= Virginia Workers' Compensation Commission =

The Virginia Workers' Compensation Commission (VWC) is an agency of the U.S. state of Virginia that oversees the resolution of workers' compensation claims brought in that state, in accordance with the Virginia Workers' Compensation Act. The Commission has exclusive jurisdiction to adjudicate such claims. Its decisions may be appealed to the Virginia Court of Appeals. The Commission is led by a Senior Leadership team consisting of three Commissioners, an Executive Director and a Chief Deputy Commissioner. The Commissioners are appointed by the Virginia General Assembly and serve staggered six-year terms. Honorable Robert A. Rapaport, Honorable Wesley G. Marshall and Honorable R. Ferrell Newman currently serve as Commissioners. The Commissioners elect a Chairman for a term of three years. Commissioner Marshall currently serves as Chairman. Ms.
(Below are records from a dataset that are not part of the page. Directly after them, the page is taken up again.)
-- ==== Sys2Proof/Laws/Ports.lean ====
section
/-! SUPPORT. What ends in a port's slots at its entry to DOWN or OFF (R102, R105), and that a join's flush leaves no command of its
channel there (R131, R108). -/

namespace Sys2Proof.Machine

/-- R108: with nothing in the Cue Sequencer's slot nothing ends there. -/
theorem Plant.timeoutSlotCue_empty (p : Plant) (i : PortNo) (h : (p.port i).slotCue = none) : p.timeoutSlotCue i = p := by
  simp [Plant.timeoutSlotCue, h]

/-- R102: what stands in the Cue Sequencer's slot leaves it with TIMEOUT. -/
theorem Plant.timeoutSlotCue_ends (p : Plant) (i : PortNo) {c : Chan} {s : StepEntry} (h : (p.port i).slotCue = some (c, s)) :
    p.timeoutSlotCue i = (p.modPort i fun x => { x with slotCue := none }).cueOutcome c s .timeout := by
  simp [Plant.timeoutSlotCue, h]

/-- R102: the same of the pass-through's slot. -/
theorem Plant.timeoutSlotPass_empty (p : Plant) (i : PortNo) (h : (p.port i).slotPass = none) : p.timeoutSlotPass i = p := by
  simp [Plant.timeoutSlotPass, h]

theorem Plant.timeoutSlotPass_ends (p : Plant) (i : PortNo) {cmd : DevCmd} (h : (p.port i).slotPass = some cmd) :
    p.timeoutSlotPass i = (p.modPort i fun x => { x with slotPass := none }).emit (.passOutcome i .timeout) := by
  simp [Plant.timeoutSlotPass, h]

/-- R108: marking an outstanding command leaves the slot as it stands. -/
@[simp] theorem Port.markOutstanding_slotCue (x : Port) (c : Chan) (f : StepEntry → StepEntry) :
    (x.markOutstanding c f).slotCue = x.slotCue := by
  unfold Port.markOutstanding
  split
  · split <;> rfl
  · rfl

/-- R108: all that a channel withdraws is in the slot no longer. -/
theorem Port.withdrawSlot_all (x : Port) (c : Chan) (s : StepEntry) : (x.withdrawSlot c fun _ => true).slotCue ≠ some (c, s) := by
  unfold Port.withdrawSlot
  split
  · next h => split <;> simp_all
  · next h => simp [h]

/-- R131: a flush leaves no command of the channel in any slot. -/
theorem Plant.flushCue_slot (p : Plant) (c : Chan) (i : PortNo) (s : StepEntry) : ((p.flushCue c).port i).slotCue ≠ some (c, s) := by
  rw [Plant.flushCue, Plant.withdrawCue, Plant.mapPorts, Plant.port_mapPorts, Port.markOutstanding_slotCue]
  exact Port.withdrawSlot_all _ c s

end Sys2Proof.Machine
end

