/-- The lines before a pulse: none left to raise, or some, with a switch line beyond the pulse, and with one raised before. -/
theorem witness_PulseMovesLock_lines :
    ((partA { locked with raised := 400, line := 401 }).plant.ref .a).line ≤ 400 + 1 ∧
    min 400 625 ≤ ((partA { locked with raised := 400, line := 401 }).plant.ref .a).raised ∧
    ((partA { locked with raised := 399, line := 400 }).plant.ref .a).raised < min 400 625 ∧
    (∀ c, (partA locked).plant.config c = none) ∧
    ∀ x ∈ [{ chan .shadow with lineInForce := 401 }, { chan .shadow with lineInForce := 399 }, chan .idle], ∀ c,
      ((partRef x (up .primary) locked).plant.chan c).mode = .idle ∨ ((partRef x (up .primary) locked).plant.chan c).lineInForce ≤ 399 ∨
        min 400 625 < ((partRef x (up .primary) locked).plant.chan c).lineInForce := by decide

/-- LOST with seven pulses in phase, the last of them at `o`. -/
def seven (o : Int) : Reference := { Reference.reset with run := 7, lastPulse := some o }

theorem witness_PulseMovesLock_lost :
    (∃ o : Int, ((partA (seven (-213))).plant.ref .a).lastPulse = some o ∧ o + 625 ≤ 404 + 8 ∧ (404 : Int) ≤ o + 625 + 8) ∧
    (8 = ((partA (seven (-213))).plant.ref .a).run + 1) ∧ 625 - 404 ≤ 404 ∧
    (∃ o : Int, ((partA (seven (-417))).plant.ref .a).lastPulse = some o ∧ o + 625 ≤ 200 + 8 ∧ (200 : Int) ≤ o + 625 + 8) ∧
    200 < 625 - 200 ∧
    (∀ o : Int, ((partA (seven (-213))).plant.ref .a).lastPulse = some o → ¬(o + 625 ≤ 403 + 8 ∧ (403 : Int) ≤ o + 625 + 8)) := by
  refine ⟨⟨-213, by decide, by decide, by decide⟩, by decide, by decide, ⟨-417, by decide, by decide, by decide⟩, by decide,
    fun o h => ?_⟩
  have w : ((partA (seven (-213))).plant.ref .a).lastPulse = some (-213) := by decide
  rw [w] at h
  cases h
  decide

/-- REPHASING, the frame to end at the pulse predicted at 825. -/
def rephasing : Reference := { locked with lock := .rephasing, predicted := 825 }

theorem witness_PulseMovesLock_rephasing :
    ((partA rephasing).plant.ref .a).lock = .rephasing ∧ ((partA rephasing).plant.ref .a).line ≤ 816 + 1 ∧
    825 ≤ 817 + 8 ∧ 833 ≤ 825 + 8 ∧ 816 + 8 < 825 := by decide

theorem witness_FramesEndWithoutPulse :
    ((partA { locked with miss := 1 }).plant.ref .a).lock = .locked ∧ ((partA { locked with miss := 1 }).plant.ref .a).miss < 2 ∧
    2 ≤ ((partA { locked with miss := 2 }).plant.ref .a).miss ∧ ((partA locked).plant.ref .a).label = none ∧
    ((partA { locked with lock := .rephasing }).plant.ref .a).lock = .rephasing ∧
    ((partA Reference.reset).plant.ref .a).lock = .lost ∧
    ((partA { locked with label := some ⟨0, 0, 0, 0⟩ }).plant.ref .a).label = some ⟨0, 0, 0, 0⟩ := by decide

/-- A reference with a label to examine, its offset seen n times. -/
def offsetBy (d : Int) (n : Nat) : Reference :=
  { locked with timeSet := true, station := 7, label := some ⟨0, 0, 0, 5⟩, offset := some d, offsetRun := n }

theorem witness_LabelsSetStationTime :
    (offsetBy (-2) 1).label = some ⟨0, 0, 0, 5⟩ ∧ (Label.mk 0 0 0 5).valid .f25 = true ∧ (Label.mk 0 0 0 5).dropped .f25 = false ∧
    { offsetBy 0 0 with timeSet := false }.timeSet = false ∧ ((Label.mk 0 0 0 5).count .f25 : Int) = { offsetBy 0 0 with station := 5 }.station ∧
    (-2 : Int) = ((Label.mk 0 0 0 5).count .f25 : Int) - (offsetBy (-2) 1).station ∧ (offsetBy (-1) 1).offset ≠ some (-2) ∧
    (offsetBy (-2) 1).offset = some (-2) ∧ (offsetBy (-2) 1).offsetRun < 2 ∧ (offsetBy (-2) 2).offsetRun = 2 ∧
    (-((offsetBy (-2) 2).family.fpd / 2 : Nat) ≤ (-2 : Int)) ∧ ((-2 : Int) ≤ ((offsetBy (-2) 2).family.fpd / 2 : Nat)) ∧
    (fun d : Int => decide (d = -2)) (-2) = true ∧
    ¬((-2 : Int) < 0 → (fun d : Int => decide (d = -1)) (-2) = true) ∧ 3 ≤ (offsetBy (-2) 3).offsetRun := by
  decide

/-- No label, one out of range and one that is dropped, with the time set and not; and a frame start at which time set has
changed, with a channel bound to the reference and one that is IDLE. -/
theorem witness_LabelsSetStationTime_none :
    (∀ r ∈ [{ offsetBy (-2) 2 with label := none }, { offsetBy (-2) 2 with label := some ⟨24, 0, 0, 0⟩ },
        { offsetBy (-2) 2 with label := some ⟨0, 1, 0, 0⟩, family := .f29df }],
      (∀ l, r.label = some l → l.valid r.family = false ∨ l.dropped r.family = true) ∧ r.timeSet = true ∧
      { r with timeSet := false }.timeSet = false) ∧
    (∀ r ∈ [{ offsetBy 0 0 with timeSet := false }, offsetBy (-2) 2],
      (partRef (chan .shadow) Port.reset r).plant.ref .a = r ∧
      ∃ y step, r.examine ((partRef (chan .shadow) Port.reset r).plant.stepAllowed .a) = (y, step)) ∧
    (Reference.examine { offsetBy 0 0 with timeSet := false } fun _ => true).1.timeSet = true ∧
    (Reference.examine (offsetBy (-2) 2) fun _ => false).1.faulty = true := by
  refine ⟨?_, fun r h => ⟨?_, _, _, rfl⟩, by decide, by decide⟩
  · intro r h
    simp only [List.mem_cons, List.not_mem_nil, or_false] at h
    rcases h with rfl | rfl | rfl <;>
    · refine ⟨fun l e => ?_, by decide, by decide⟩
      cases e <;> decide
  · rfl

theorem witness_DayRollShiftsChannel :
    ((part (chan .idle) Port.reset).plant.chan 0).mode = .idle ∧
    ((part { chan .shadow with now := 4319999 } Port.reset).plant.chan 0).now < 2 * Family.f25.fpd ∧
    ((part { chan .shadow with now := 4320000 } Port.reset).plant.chan 0).mode ≠ .idle ∧
    2 * Family.f25.fpd ≤ ((part { chan .shadow with now := 4320000 } Port.reset).plant.chan 0).now ∧
    ((part (chan .shadow) Port.reset).plant.family 0).fpd = 2160000 := by decide

theorem witness_FrameStartMovesNow :
    ((part { chan .shadow with now := 4319998 } Port.reset).plant.chan 0).mode ≠ .idle ∧
    ((((part { chan .shadow with now := 4319998 } Port.reset).plant.chan 0).now : Int) + 1 + (none : Option Int).getD 0 = (4319999 : Nat)) ∧
    4319999 < 2 * 2160000 ∧
    ((((part { chan .shadow with now := 4319998 } Port.reset).plant.chan 0).now : Int) + 1 + (some 1 : Option Int).getD 0 = (4320000 : Nat)) ∧
    2 * 2160000 ≤ 4320000 := by decide

/-- How a channel's frame start begins: without a step and with one, below the day roll and at it. -/
theorem witness_FrameStartMovesNow_begin :
    ∃ p : Plant, p = (part { chan .shadow with now := 4319998, pendingSw := [⟨.filler, 4319999, .portLoss, .plain⟩] } Port.reset).plant ∧
      (p.family 0).fpd = 2160000 ∧ (p.chan 0).mode ≠ .idle ∧
      ((p.chan 0).now : Int) + 1 + (none : Option Int).getD 0 = (4319999 : Nat) ∧
      ((p.chan 0).now : Int) + 1 + (some (-1) : Option Int).getD 0 = (4319998 : Nat) ∧ 4319999 < 2 * 2160000 ∧
      ((p.chan 0).now : Int) + 1 + (some 1 : Option Int).getD 0 = (4320000 : Nat) ∧ 2 * 2160000 ≤ 4320000 ∧
      (101 : Nat) = ((p.chan 0).baseDay + 1) % 65536 := by
  refine ⟨_, rfl, ?_⟩
  decide

/-- What the commands that end a frame ask of their reference, at the edges of the windows. -/
theorem witness_FrameStartMovesNow_commands :
    (∀ pos ∈ [617, 633], locked.line ≤ pos + 1 ∧ locked.lock = .locked ∧ 625 ≤ pos + 8 ∧ pos ≤ 625 + 8) ∧
    (∀ pos ∈ [817, 833], rephasing.line ≤ pos + 1 ∧ rephasing.lock = .rephasing ∧ rephasing.predicted ≤ pos + 8 ∧
      pos ≤ rephasing.predicted + 8) ∧
    (seven (-213)).lock = .lost ∧ 404 ≤ 625 ∧ 625 - 404 ≤ 404 ∧ (seven (-213)).run = 7 ∧ (seven (-213)).lastPulse = some (-213) ∧
    (-213 : Int) + 625 ≤ 404 + 8 ∧ (404 : Int) ≤ -213 + 625 + 8 := by
  decide
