/-- R1: where no channel's switch line lies among the lines raised, nothing but the counters moves. -/
theorem Plant.raiseLines_quiet {p : Plant} {r : RefId} {upto : Nat} (h : (p.ref r).raised < upto)
    (quiet : ∀ c g, p.config c = some g → g.reference = r →
      (p.chan c).mode = .idle ∨ (p.chan c).lineInForce ≤ (p.ref r).raised ∨ upto < (p.chan c).lineInForce) :
    p.raiseLines r upto = p.tickFree.setRaised r upto := by
  have none : (p.bound r).filter (fun c => decide ((p.ref r).raised < (p.chan c).lineInForce) &&
      decide ((p.chan c).lineInForce ≤ upto)) = [] := by
    refine List.filter_eq_nil_iff.mpr fun c hc => ?_
    obtain ⟨g, hg, hr, hm⟩ := (p.mem_bound r c).mp hc
    have := (quiet c g hg hr).resolve_left hm
    simp only [Bool.and_eq_true, decide_eq_true_eq]
    omega
  simp only [Plant.raiseLines, if_neg (Nat.not_le.mpr h), Plant.lineChannels, none]
  rfl

/-- R1, R13, R14: what the end of a frame leaves of the reference. -/
theorem Plant.endFrame_fields (p : Plant) (r : RefId) (line length : Nat) :
    let y := (p.endFrame r line length).ref r
    y.family = (p.ref r).family ∧ y.configured = (p.ref r).configured ∧ y.lock = (p.ref r).lock ∧ y.miss = (p.ref r).miss ∧
      y.run = (p.ref r).run ∧ y.line = line ∧ y.raised = 0 ∧ y.label = none ∧
      y.lastPulse = (p.ref r).lastPulse.map (fun o : Int => o - length) ∧
      ((p.ref r).label = none → y.station = ((p.ref r).station + 1) % (p.ref r).family.fpd ∧ y.timeSet = (p.ref r).timeSet) := by
  obtain ⟨a, b, e, _⟩ := p.raiseLines_counters r (p.ref r).family.lines
  rw [Plant.endFrame_ref, e]
  obtain ⟨h1, h2, h3, h4, h5, _, h7⟩ := Reference.examine_keeps { p.ref r with raised := a, line := b }
    ((p.raiseLines r (p.ref r).family.lines).stepAllowed r)
  refine ⟨h1, h2, h3, h4, h5, rfl, rfl, rfl, congrArg (Option.map fun o : Int => o - length) h7, fun unlabelled => ?_⟩
  obtain ⟨unset, set⟩ := Reference.examine_unlabelled ((p.raiseLines r (p.ref r).family.lines).stepAllowed r)
    (Reference.goodLabel_none (x := { p.ref r with raised := a, line := b }) fun l hl => by simp [unlabelled] at hl)
  cases ht : (p.ref r).timeSet
  · rw [unset ht]
    exact ⟨rfl, ht⟩
  · rw [set ht]
    exact ⟨rfl, ht⟩

theorem Plant.modRef_ref (p : Plant) (r : RefId) (f : Reference → Reference) : (p.modRef r f).ref r = f (p.ref r) :=
  p.ref_setRef_same r _

theorem Plant.modRef_ref_other (p : Plant) {r o : RefId} (f : Reference → Reference) (h : o ≠ r) :
    (p.modRef r f).ref o = p.ref o := p.ref_setRef_other _ h

theorem Plant.tellReference_ref (p : Plant) (r o : RefId) : (p.tellReference r).ref o = p.ref o := p.emit_ref _ o

/-- A reference that has told its state: the notice stands with the state as it is. -/
theorem Plant.tellReference_told (p : Plant) (r : RefId) :
    (p.tellReference r).referenceNotice r ∈ (p.tellReference r).notices := by
  have same : (p.tellReference r).referenceNotice r = p.referenceNotice r := by
    simp only [Plant.referenceNotice, Plant.tellReference_ref]
  rw [Plant.notices_tellReference, same]
  exact List.mem_append_right _ (.head _)

/-- R4: a missed pulse that is not the third. -/
theorem Plant.missPulse_counts {p : Plant} {r : RefId} (h : (p.ref r).miss < 2) :
    p.missPulse r = p.setRef r { p.ref r with miss := (p.ref r).miss + 1 } := by
  have count : min 3 ((p.ref r).miss + 1) = (p.ref r).miss + 1 := by omega
  simp only [Plant.missPulse, Plant.modRef, Plant.ref_setRef_same, count]
  exact if_neg (by omega)
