/-- R37 to R39: a walk back that cuts no event before its start leaves the events visited in order, and ends them where it places. -/
theorem walkBack_settled {window floor h place : Nat} {l : List Event} (hl : Settled window floor l)
    (hh : window < h → window ≤ place)
    (stop : ∀ k, stopOf h l = some k → k.unmarked = true → k.rstart ≤ place ∨ k.rend ≤ place) :
    Settled window floor (walkBack h place l) ∧ EndBy place (walkBack h place l) := by
  induction l with
  | nil => exact ⟨settled_nil _ _, fun e he => absurd he List.not_mem_nil⟩
  | cons e l ih =>
    have fits := hl.fits e List.mem_cons_self
    rw [walkBack]
    split
    · next passed =>
      obtain ⟨settled, ends⟩ := ih hl.tail fun k hk => stop k (by rw [stopOf, passed]; exact hk)
      refine ⟨settled_cons fits settled fun hu => absurd hu (Event.marked_of_passed passed), fun k hk hu => ?_⟩
      rcases List.mem_cons.mp hk with rfl | hk
      · exact absurd hu (Event.marked_of_passed passed)
      · exact ends k hk hu
    · next passed =>
      split
      · next under =>
        obtain ⟨settled, ends⟩ := ih hl.tail fun k hk => stop k (by rw [stopOf, under, Bool.or_true]; exact hk)
        have marked : ¬(e.eclipse place).unmarked = true := by simp [Event.eclipse, Event.unmarked]
        refine ⟨settled_cons (Event.eclipse_fits _ _ _ (Event.under_iff.mp under).1) settled fun hu => absurd hu marked,
          fun k hk hu => ?_⟩
        rcases List.mem_cons.mp hk with rfl | hk
        · exact absurd hu marked
        · exact ends k hk hu
      · next under =>
        have starts := stop e (stopOf_stop l passed under)
        refine ⟨settled_cons (Event.cutAt_fits fits starts) hl.tail fun hu => ?_, fun k hk hu => ?_⟩
        · rw [Event.cutAt_rstart]
          exact hl.endBy ((Event.cutAt_unmarked _ _).symm.trans hu)
        · rcases List.mem_cons.mp hk with rfl | hk
          · rw [Event.cutAt_rend]
            exact min_le_right _ _
          rcases Decidable.em (e.unmarked = true) with he | he
          · have before := hl.endBy he k hk hu
            obtain ⟨le, -⟩ := fits.inside he
            rcases starts he with hs | hs <;> omega
          · -- the walk stops at a marked event only where it is BEYOND the window, and then it cuts nothing
            have notSkipped : e.cue ≠ .skipped := fun h => passed (by simp [Event.passed, h])
            have pending : e.cue = .pending := by_contra fun h => he (fits.frozen h notSkipped)
            have beyond : e.beyond = true := by
              by_contra hb
              have clear : e.eclipsed = false := by
                by_contra hc
                exact passed (by simp [Event.passed, pending, hc])
              exact he (by simp [Event.unmarked, clear, hb, pending])
            have out := fits.outside pending beyond
            have early : e.rstart < h := by
              by_contra hge
              exact under (Event.under_iff.mpr ⟨pending, Nat.not_lt.mp hge⟩)
            exact (hl.tail.endBy_window k hk hu).trans (hh (by omega))

/-! ## The frozen events -/

/-- The starts of the events that a pass leaves where they are. -/
def frozenStarts (l : List Event) : List Nat := (l.filter fun e => e.cue != .pending && e.cue != .skipped).map (·.rstart)

theorem mem_frozenStarts {l : List Event} {e : Event} (he : e ∈ l) (hp : e.cue ≠ .pending) (hs : e.cue ≠ .skipped) :
    e.rstart ∈ frozenStarts l := List.mem_map_of_mem (List.mem_filter.mpr ⟨he, by simp [hp, hs]⟩)

theorem frozenStarts_walkBack (h place : Nat) (l : List Event) : frozenStarts (walkBack h place l) = frozenStarts l := by
  have cut : ∀ e : Event, (e.cutAt place).cue = e.cue := fun e => by unfold Event.cutAt; split <;> rfl
  induction l with
  | nil => rfl
  | cons e l ih =>
    simp only [frozenStarts] at ih
    simp only [walkBack]
    split
    · simp only [frozenStarts, List.filter_cons, apply_ite (List.map fun e : Event => e.rstart), List.map_cons, ih]
    · split
      · next under =>
        -- an eclipsed event is PENDING, before and after
        obtain ⟨pending, -⟩ := Event.under_iff.mp under
        simp [frozenStarts, ih, Event.eclipse, pending]
      · simp only [frozenStarts, List.filter_cons, apply_ite (List.map fun e : Event => e.rstart), List.map_cons, cut,
          Event.cutAt_rstart]

/-! ## One visit -/

theorem place_fits {window floor start : Nat} {e : Event} (hc : e.cue = .pending) (hf : floor ≤ start) :
    (e.place window start).Fits window floor := by
  rcases Nat.lt_or_ge start window with hw | hw
  · obtain ⟨beyond, rstart, rend⟩ := e.place_inside hw
    have cue : (e.place window start).cue = .pending := by rw [Event.place, if_neg (Nat.not_le.mpr hw)]; exact hc
    exact ⟨fun _ => by rw [rstart, rend]; omega, fun h => absurd cue h, fun _ => .inl (by rw [rstart]; exact hf),
      fun _ hb => by rw [beyond] at hb; cases hb⟩
  · obtain ⟨beyond, rstart, rend⟩ := e.place_beyond hw
    have cue : (e.place window start).cue = .pending := by rw [Event.place, if_pos hw]; exact hc
    exact ⟨fun _ => by rw [rstart, rend]; omega, fun h => absurd cue h, fun _ => .inr (.inr beyond), fun _ _ => rstart.ge⟩

/-- A pending event placed where everything before it has ended. -/
theorem settled_place {window floor start : Nat} {e : Event} {l : List Event} (hc : e.cue = .pending) (hl : Settled window floor l)
    (hf : floor ≤ start) (ends : EndBy (min window start) l) : Settled window floor (e.place window start :: l) := by
  refine settled_cons (place_fits hc hf) hl fun hu => ?_
  rcases Nat.lt_or_ge start window with hw | hw
  · rw [(e.place_inside hw).2.1]
    exact ends.mono (min_le_right _ _)
  · rw [(e.place_beyond hw).2.1]
    exact ends.mono (min_le_left _ _)

theorem stopOf_not_under {h : Nat} {l : List Event} {k : Event} (hk : stopOf h l = some k) : ¬k.under h = true := by
  induction l with
  | nil => cases hk
  | cons e l ih =>
    rw [stopOf] at hk
    split at hk
    · exact ih hk
    · next hn =>
      cases hk
      exact fun hu => hn (by rw [hu, Bool.or_true])

/-- R38: the walk of a hard start stops at no event that starts after the hard start's place. -/
theorem stop_before_hardStart {window floor h : Nat} {l : List Event} (hl : Settled window floor l) {k : Event}
    (hk : stopOf h l = some k) (hu : k.unmarked = true) :
    k.rstart ≤ min window (hardStart floor h l) ∨ k.rend ≤ min window (hardStart floor h l) := by
  obtain ⟨le, inside⟩ := (hl.fits k (mem_of_stopOf hk)).inside hu
  have start : hardStart floor h l = if k.frozen && decide (h < k.rend) then max h (max (k.rstart + 1) floor) else h := by
    simp only [hardStart, hk]
  rw [start]
  split
  · exact .inl (by omega)
  · next hn =>
    rcases Nat.lt_or_ge h k.rend with hlt | hge
    · -- not frozen, so the walk stops at a pending event that starts before it
      have frozen : ¬k.frozen = true := fun hf => hn (by simp [hf, hlt])
      have pending : k.cue = .pending := by simpa [Event.frozen] using frozen
      have early : k.rstart < h := by
        by_contra hge
        exact stopOf_not_under hk (Event.under_iff.mpr ⟨pending, Nat.not_lt.mp hge⟩)
      exact .inl (by omega)
    · exact .inr (by omega)

theorem hardStart_ge (floor h : Nat) (l : List Event) : h ≤ hardStart floor h l := by
  unfold hardStart
  split
  · split <;> omega
  · exact le_rfl

/-- R21, R24, R33: what a pass may rely on of a frozen event. -/
def Event.StandsFirm (window : Nat) (e : Event) : Prop :=
  e.cue ≠ .pending → e.cue ≠ .skipped →
    e.eclipsed = false ∧ e.beyond = false ∧ e.rstart ≤ window ∧ ∀ k, e.cut = some k → e.rstart ≤ k

theorem visit_settled {window floor : Nat} {done : List Event} {e : Event} (hd : Settled window floor done)
    (firm : e.StandsFirm window)
    (sorted : e.cue ≠ .pending → e.cue ≠ .skipped → ∀ n ∈ frozenStarts done, n ≤ e.rstart) :
    Settled window floor (visit window floor done e) := by
  rcases Decidable.em (e.cue = .skipped) with hs | hs
  · have marked : ¬e.unmarked = true := by simp [Event.unmarked, hs]
    rw [visit_skipped hs]
    exact settled_cons ⟨fun hu => absurd hu marked, fun _ h => absurd hs h, fun h => by simp [hs] at h, fun h => by simp [hs] at h⟩ hd
      fun hu => absurd hu marked
  rcases Decidable.em (e.cue = .pending) with hc | hc
  · have behind : ∀ n m, EndBy (min window (max n (max ((prevEnd done).getD m) floor))) done := fun n m k hk hu =>
      le_min (hd.endBy_window k hk hu) ((hd.endBy_prevEnd m k hk hu).trans (by omega))
    rcases hr : e.rule with _ | _ | _
    · simp only [visit, hc, hr]
      obtain ⟨settled, ends⟩ := walkBack_settled hd (fun hlt => le_min le_rfl (hlt.le.trans (hardStart_ge _ _ _)))
        fun k => stop_before_hardStart hd
      exact settled_place hc settled ((le_max_right _ _).trans (hardStart_ge _ _ _)) ends
    · simp only [visit, hc, hr]
      exact settled_place hc hd (by omega) (behind _ 0)
    · rw [visit_follow hc hr]
      refine settled_place hc hd (by omega) ?_
      simpa using behind 0 e.rstart
  · obtain ⟨uneclipsed, inside', start, cut⟩ := firm hc hs
    have clear : e.unmarked = true := by simp [Event.unmarked, uneclipsed, inside', hs]
    rw [visit_frozen hs hc]
    have stop : ∀ k, stopOf e.rstart done = some k → k.unmarked = true → k.rstart ≤ e.rstart ∨ k.rend ≤ e.rstart := by
      intro k hk hu
      rcases Decidable.em (k.cue = .pending) with hp | hp
      · have early : ¬e.rstart ≤ k.rstart := fun hle => stopOf_not_under hk (Event.under_iff.mpr ⟨hp, hle⟩)
        exact .inl (by omega)
      · have unskipped : k.cue ≠ .skipped := fun h => by simp [Event.unmarked, h] at hu
        exact .inl (sorted hc hs _ (mem_frozenStarts (mem_of_stopOf hk) hp unskipped))
    obtain ⟨settled, ends⟩ := walkBack_settled hd (fun hlt => absurd hlt (Nat.not_lt.mpr start)) stop
    refine settled_cons ⟨fun _ => ⟨le_min start ?_, min_le_left _ _⟩, fun _ _ => clear, fun h => absurd h hc, fun h => absurd h hc⟩
      settled fun _ => ends
    show e.rstart ≤ match e.cut with | some k => min k (e.rstart + e.duration) | none => e.rstart + e.duration
    split
    · next k hk => exact le_min (cut k hk) (Nat.le_add_right _ _)
    · exact Nat.le_add_right _ _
Evelyn McGill is the Commission’s Executive Director and Honorable James J. Szablewicz is the Commission’s Chief Deputy Commissioner. The Commission is headquartered in Richmond, Virginia, and has offices and hearing locations at various places around the state.

The Commission is also directed by statute to administer two other programs. One is the Criminal Injuries Compensation Fund, which assists crime victims. The other is the Birth-Related Neurological Injury Program, which assists children who sustained certain kinds of injuries set forth in the statute at birth.

==Authority==

The Virginia Workers' Compensation Commission is an independent state agency established by the Virginia General Assembly pursuant to authority in the Constitution of Virginia. The General Assembly, through the legislative process, imparts responsibilities upon the Commission. Additionally, the Commission is authorized to issue rules and regulations to help it carry out its statutory responsibilities.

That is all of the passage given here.